As some of you know, the last few days Klee and I have been putting some mileage on our little yellow Jeep. We scheduled a trip up north to visit my youngest kids for a couple days and watch my daughter perform in her fall play.
I’ll be honest, the idea of scheduling any kind of trip during the holiday season is not something that is easy for me because of the potential loss of income for our business while traveling. Not to mention, there is technically no one there to run the business while we are on the road. Throw in the ever looming uncertainty of being career artists and you can imagine my struggle.
But, you know, I realized something… Life is happening right now. I’m not saying that my art career is not a part of my life, because it is, it’s a great part of my life… but it is not all there is to life. My life is a complex series of moments that involve all the different facets of the ever changing human that I am.
Don’t worry, I’m not quitting my art career, that would be ridiculous. I love creating art, it is definitely a large part of who I am. I’m not sure I would even know what to do if I wasn’t creating something.
What I am saying is, I think I have to put myself in check. So not much will change except the way I see things on the inside, so don’t freak out… I’m not going anywhere.
My trip was amazing, Klee and I froze our butts off in the wintry weather, we hung out with two little amazing humans, got to teach my daughter a little something about driving, and got to see an awesome performance by my superstar… Life is good.
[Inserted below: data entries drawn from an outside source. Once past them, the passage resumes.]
-- ==== Sys2Proof/Machine/Operands.lean ====
section
/-! DEFINITION. How an instruction issues (R171, R176, R238), how its operands are read (R228 to R231), what may hold it back
(R100, R104), lookahead and pairing windows (R236, R237), and parking in the operand log (R100, R101). -/

namespace Sys2Proof.Machine

open Sys2Proof

/-! ## The issuing instruction -/

/-- An instruction as one hood issues it: the state, the warp, the hood's key and lanes, the active set and the PC. `w` is where
sources are read: its registers stand as the instruction sees them (R102, R236, R386), those of the state as they are. -/
structure Issue where
  s     : State
  w     : Warp
  hood  : Nat
  opc   : Nat
  form  : Form
  lanes : LaneMask
  act   : LaneMask
  pc    : DWord
  sent  : List Piece := []
  retry : Bool := false     -- performed again from the operand log (R102)
  paired : Bool := false    -- has waited with its PAIR bit set (R237)
  aloft : Bool := false     -- goes on after a wait inside its window (R427)

/-- How an instruction's performance ends. -/
inductive Res
  | next (s : State)                              -- complete; the hood goes on at the next PC
  | jump (s : State)                              -- complete; the PCs are set
  | stall                                         -- held back: nothing has happened
  | again (s : State)                             -- held back; what it asked for meanwhile is in the state
  | hold (s : State)                              -- waits, as the state says
  | fault (s : State) (recs : List FaultRec)      -- handler mode at the instruction
  | trap (s : State) (recs : List FaultRec)       -- complete, then handler mode; resumes after it
  | park (s : State) (recs : List FaultRec)       -- parks (R100)
  | parkSome (s : State) (recs : List FaultRec) (act : LaneMask)  -- parks for some lanes: the others have been performed (R107)
  | fly (s : State) (x : Flight)                  -- waits, while its lookahead window lets the hood go on (R335, R427)
deriving Repr

/-- The hood that issues: resident, live, not waiting, its warp neither halted, entering a handler nor stopped (R186, R216). -/
def State.issuer? (s : State) : Option Warp :=
  match s.warp? s.cur.core s.cur.slot with
  | none => none
  | some w =>
    let l := w.hoodSlices s.cur.hood
    if l.isEmpty || w.halted || s.startUntaken w.gang || w.entry.isSome || (w.stopping && !w.handler) || w.returning.any (· ≠ s.cur.hood) then none
    else if l.all fun i => (w.slice i).wait = .run then some w else none

/-- What decoding knows of a warp (R168, R241). -/
def State.envOf (s : State) (w : Warp) : DecodeEnv :=
  { vrc := w.vrc, src := w.src, system := (s.ctx? w.ctx).any Context.system, handler := w.handler }

/-- A record of the issuing hood (R238): its mask holds the lanes of the hood's live slices. -/
def Issue.record (c : Issue) (x : Cause) (lanes : LaneMask) (va : DWord := 0) : FaultRec :=
  { code := x.1, sub := x.2, lanes := lanes, pc := c.pc, va := va }

/-- A fault charged to the active set. -/
def Issue.bad (c : Issue) (x : Cause) : Res := .fault c.s [c.record x c.act]

/-- A fault charged to the lanes of the hood's live slices. -/
def Issue.badHood (c : Issue) (x : Cause) (va : DWord := 0) : Res := .fault c.s [c.record x c.lanes va]

/-- The lowest active lane, for which a scalar access is performed (R121, R176). -/
def Issue.lane (c : Issue) : Nat := (LaneMask.lowest c.act).getD 0

/-- Whether the active set is empty. -/
def Issue.idle (c : Issue) : Bool := c.act = 0

/-- Writes the issuing warp's registers in the state. -/
def Issue.put (c : Issue) (g : Warp → Warp) : State := c.s.modWarp c.w.core c.w.slot g

/-- Completes with a change of the issuing warp's registers. -/
def Issue.done (c : Issue) (g : Warp → Warp) : Res := .next (c.put g)

/-! ## Reading operands -/

/-- A constant's bits under a type (R229), 64 bits wide. -/
def constBits (ty : Nat) (o : Operand) : Nat :=
  match o with
  | .int x =>
    if ty = 8 then floatOfInt fF32 x
    else if ty = 9 then floatOfInt fF64 x
    else if ty = 10 then floatOfInt fF16 x * 0x10001
    else if ty = 11 then floatOfInt fBf16 x * 0x10001
    else if ty = 4 || ty = 5 then ofInteger 16 x * 0x10001
    else if ty = 6 || ty = 7 then ofInteger 8 x * 0x01010101
    else ofInteger 64 x
  | .flt n =>
    if ty = 8 then floatConst fF32 n
    else if ty = 9 then floatConst fF64 n
    else if ty = 10 then floatConst fF16 n * 0x10001
    else if ty = 11 then floatConst fBf16 n * 0x10001
    else 0
  | _ => 0

/-- IMM32 under a type (R230). An f32 NaN pattern read as f64 is the canonical NaN (log entry 60). -/
def immBits (ty : Nat) (imm : BitVec 32) : Nat :=
  if ty = 2 then (imm.signExtend 64).toNat
  else if ty = 9 then (fToF fF32 fF64 {} imm.toNat).1
  else imm.toNat

/-- Narrows to 32 bits unless the position is wide. -/
def narrow (wide : Bool) (x : Nat) : Nat := if wide then x % 2 ^ 64 else x % 2 ^ 32

/-- A scalar source (R228, R229). -/
def Issue.scalar (c : Issue) (f : BitVec 10) (wide : Bool) (ty : Nat) : Nat :=
  match operand f with
  | .s n => if wide then (c.w.getS64 n).toNat else (c.w.getS n).toNat
  | o => narrow wide (constBits ty o)

/-- A vector source in one lane (R229). -/
def Issue.vector (c : Issue) (f : BitVec 10) (wide : Bool) (ty l : Nat) : Nat :=
  match operand f with
  | .v n => if wide then (c.w.getV64 n l).toNat else (VReg.lane (c.w.getV n) l).toNat
  | _ => c.scalar f wide ty

/-- The register number in a field. -/
def regNum (f : BitVec 10) : Nat := f.toNat % 256

/-- A k register. -/
def Issue.kreg (c : Issue) (f : BitVec 10) : KReg := c.w.getK (regNum f)

/-- A q register. -/
def Issue.qreg (c : Issue) (f : BitVec 10) : LaneMask := c.w.getQ (regNum f)
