/-- XCOPY_ACCEPT (R346): the engine takes the copy for which a hood waits. -/
def execXcopyAccept (h : HoodRef) (s : State) : Host.Outcome State Fault Refusal :=
  match s.warp? h.core h.slot with
  | none => .next s
  | some w =>
    let sl := w.slice (keyOf (w.hoodSlices h.hood))
    match sl.wait with
    | .copy id =>
      match s.copy? id with
      | none => .next s
      | some c =>
        if !s.copyRoom c then .next s
        else
          let s := s.modCopy id fun c => { c with taken := true }
          .next ((s.modWarp h.core h.slot fun w => (w.moveHood h.hood (nextPc sl.pc)).countWindows h.hood).tryEntry h.core h.slot).sweep.settle
    | _ => .next s

end Sys2Proof.Machine
end

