/-- MIGRATION_STUBBED (R109): the cut-over's TFENCE is complete. -/
def execMigrationStubbed (id : Nat) (s : State) : Host.Outcome State Fault Refusal :=
  match s.eng.migs.find? fun m => m.id = id && m.cut with
  | none => .next s
  | some m =>
    if s.eng.tfences.any fun t => t.id = m.tf then .next s
    else
      let mine := fun (t : Stub) => t.due = 0 && ((t.oldFrame = m.oldFrame && t.ctx = m.ctxP && t.swap = m.swap.isSome) ||
        m.swap.any fun q => t.oldFrame = m.newFrame && t.ctx = q.1 && t.swap)
      let s := s.modEng fun e =>
        { e with migs := e.migs.filter fun x => x.id ≠ id
                 stubs := e.stubs.map fun t => if mine t then { t with due := (s.die t.die).tick + 4096 } else t }
      .next (s.answerMove m migOk).sweep.settle

/-- Whether an issued access still waits, or a fill is on its way, under a translation to a frame (R113). -/
def State.frameUsed (s : State) (t : Stub) : Bool :=
  let hits := fun (k : Nat) => t.oldFrame ≤ k && k < t.oldFrame + t.size
  (s.caches.fills.any fun f => hits (128 * f.pa)) ||
    s.warps.any fun w => w.awaited.any fun p => hits p.at || p.from_.any fun f => hits f.1

/-- Whether no cluster of this device has a translation of a stub's page to its old frame, a drain record or an unanswered access (R113). -/
def State.stubClean (s : State) (t : Stub) : Bool :=
  t.relays = 0 &&
  !(s.caches.tlb.any fun e => e.frame < t.oldFrame + t.size && t.oldFrame < e.frame + e.size &&
      (!t.swap || (e.ctx = t.ctx && e.vpn * e.size % 2 ^ 57 / 2 ^ 16 = t.vpn))) &&
  !(s.caches.drains.any fun r => r.oldFrame = t.oldFrame) &&
  !(s.eng.pend.any fun o => !o.answered && (o.line :: o.old.toList).any fun l => t.oldFrame ≤ 128 * l && 128 * l < t.oldFrame + t.size) &&
  !(s.coh.outs.any fun o => t.oldFrame ≤ 128 * o.line && 128 * o.line < t.oldFrame + t.size) && !s.frameUsed t

/-- The other devices that an attempt asks, where the move was one over the pod (R434). -/
def State.reclaimPeers (s : State) (t : Stub) : List Nat := if t.pod then s.podPeers else []

/-- A failed attempt is made again 4,096 ticks later (R113). -/
def State.reclaimLater (s : State) (t : Stub) : State :=
  let later := fun (x : Stub) => if x.same t then { x with due := (s.die t.die).tick + 4096, asked := none } else x
  s.modEng fun e => { e with stubs := e.stubs.map later }

/-- A peer answers a reclamation message: it holds nothing of the old frame, or the attempt has failed (R113, R434). -/
def State.peerReclaimed (s : State) (peer id : Nat) (ok : Bool) : State :=
  match s.eng.stubs.find? fun t => t.gen = id && t.asked.any fun l => l.contains peer with
  | none => s
  | some t =>
    let said := fun (x : Stub) => if x.same t then { x with asked := x.asked.map fun l => l.filter (· ≠ peer) } else x
    if ok then s.modEng fun e => { e with stubs := e.stubs.map said } else s.reclaimLater t

/-- STUB_RECLAIM_ATTEMPT (R113): the clusters of this device must be clean and, of a move over the pod, every live peer must have acknowledged
(R434). -/
def execStubReclaimAttempt (die oldFrame : Nat) (s : State) : Host.Outcome State Fault Refusal :=
  match s.eng.stubs.find? fun t => t.die = die && t.oldFrame = oldFrame && t.due ≠ 0 && t.due ≤ (s.die die).tick with
  | none => .next s
  | some t =>
    if !s.stubClean t then .next (s.reclaimLater t)
    else
      let peers := t.asked.getD (s.reclaimPeers t)
      if peers.isEmpty then
        .next ((s.modEng fun e => { e with stubs := e.stubs.filter fun x => !(x.same t) }).emit hubDie 214 0 t.ctx 0x12 t.gen
          (traceBody t.oldFrame 0))
      else if t.asked.isSome then .next s
      else
        .next (peers.foldl (fun s p => s.say (.podReclaim p t.gen t.ctx t.oldFrame t.size))
          (s.modEng fun e => { e with stubs := e.stubs.map fun x => if x.same t then { x with asked := some peers } else x }))

/-! ## TFENCE (R99) -/

/-- Lets the hood of a completed TFENCE go on. -/
def State.endFence (s : State) (h : HoodRef) (id : Nat) : State :=
  match s.warp? h.core h.slot with
  | none => s
  | some w =>
    match w.liveSlices.find? fun i => (w.slice i).wait = .tfence id with
    | none => s
    | some i =>
      let k := (w.slice i).hood
      (s.modWarp h.core h.slot fun w => (w.moveHood k (nextPc (w.slice i).pc)).countWindows k).tryEntry h.core h.slot

/-- A cluster, or another device of the pod (`podCluster`), acknowledges a TFENCE; the last acknowledgement completes it: walks read the
entries of its range as they stand (R98), and what is parked on the range is retried (R102). -/
def State.acknowledge (s : State) (id cluster : Nat) : State :=
  let mine := s.eng.tfences.filter fun t => t.id = id
  let s := s.modEng fun e => { e with tfences := e.tfences.map fun t => if t.id = id then { t with clusters := t.clusters.filter (· ≠ cluster) } else t }
  if mine.isEmpty || (s.eng.tfences.any fun t => t.id = id && !t.clusters.isEmpty) then s
  else
    let s := s.modEng fun e => { e with tfences := e.tfences.filter fun t => t.id ≠ id }
    let s := mine.foldl (fun s t => (s.orderPtes t).retryRange t.ctx t.lo t.hi t.scope) s
    let s := mine.foldl (fun s t => match t.peer with | some p => s.say (.podAck p.1 2 p.2 true) | none => s) s
    mine.foldl (fun s t => match t.hood with | some h => s.endFence h id | none => s) s

/-- TFENCE_ACKNOWLEDGE (R99): a cluster invalidates, and acknowledges once what it issued under those entries has been accepted. -/
def execTfenceAcknowledge (id cluster : Nat) (s : State) : Host.Outcome State Fault Refusal :=
  let mine := s.eng.tfences.filter fun t => t.id = id
  if !mine.any (fun t => t.clusters.contains cluster) then .next s
  else
    let s := mine.foldl (fun s t => s.shootCluster cluster t.ctx t.lo t.hi) s
    if mine.any (fun t => s.accessing cluster t.ctx t.lo t.hi) then .next s else .next (s.acknowledge id cluster).sweep.settle

end Sys2Proof.Machine
end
There are so many things to be appreciated in life. So many little things that can leave such a beautiful impact. These little things in of themselves can seem unimportant when you are thinking about your career or making money, but it is those small moments that are so powerful.
A hot chocolate in a cute cafe, on the main street, in a small town, in the mountains, that is decorated for Christmas, with my son complaining, is a memory that I will always cherish.
I guess what I am saying, is to be aware that you are not turning something that you love into a serious thing that keeps you from experiencing the things that you want to experience in life. It’s easy to say “I don’t have the time or money to do that”, and honestly sometimes you don’t, but will it be something you’ll regret not doing?
I guess I’m thinking about this because we just got back and will be leaving again tonight and going down south to a funeral. Life and death, it’s the one thing we all share, we live and we die.
I hope I’m not getting you down, that’s not my intention. I just think it’s important to stop and think about these things every once in a while.
Because life is precious… and it’s happening right now… Enjoy it now, while you can… every beautiful moment.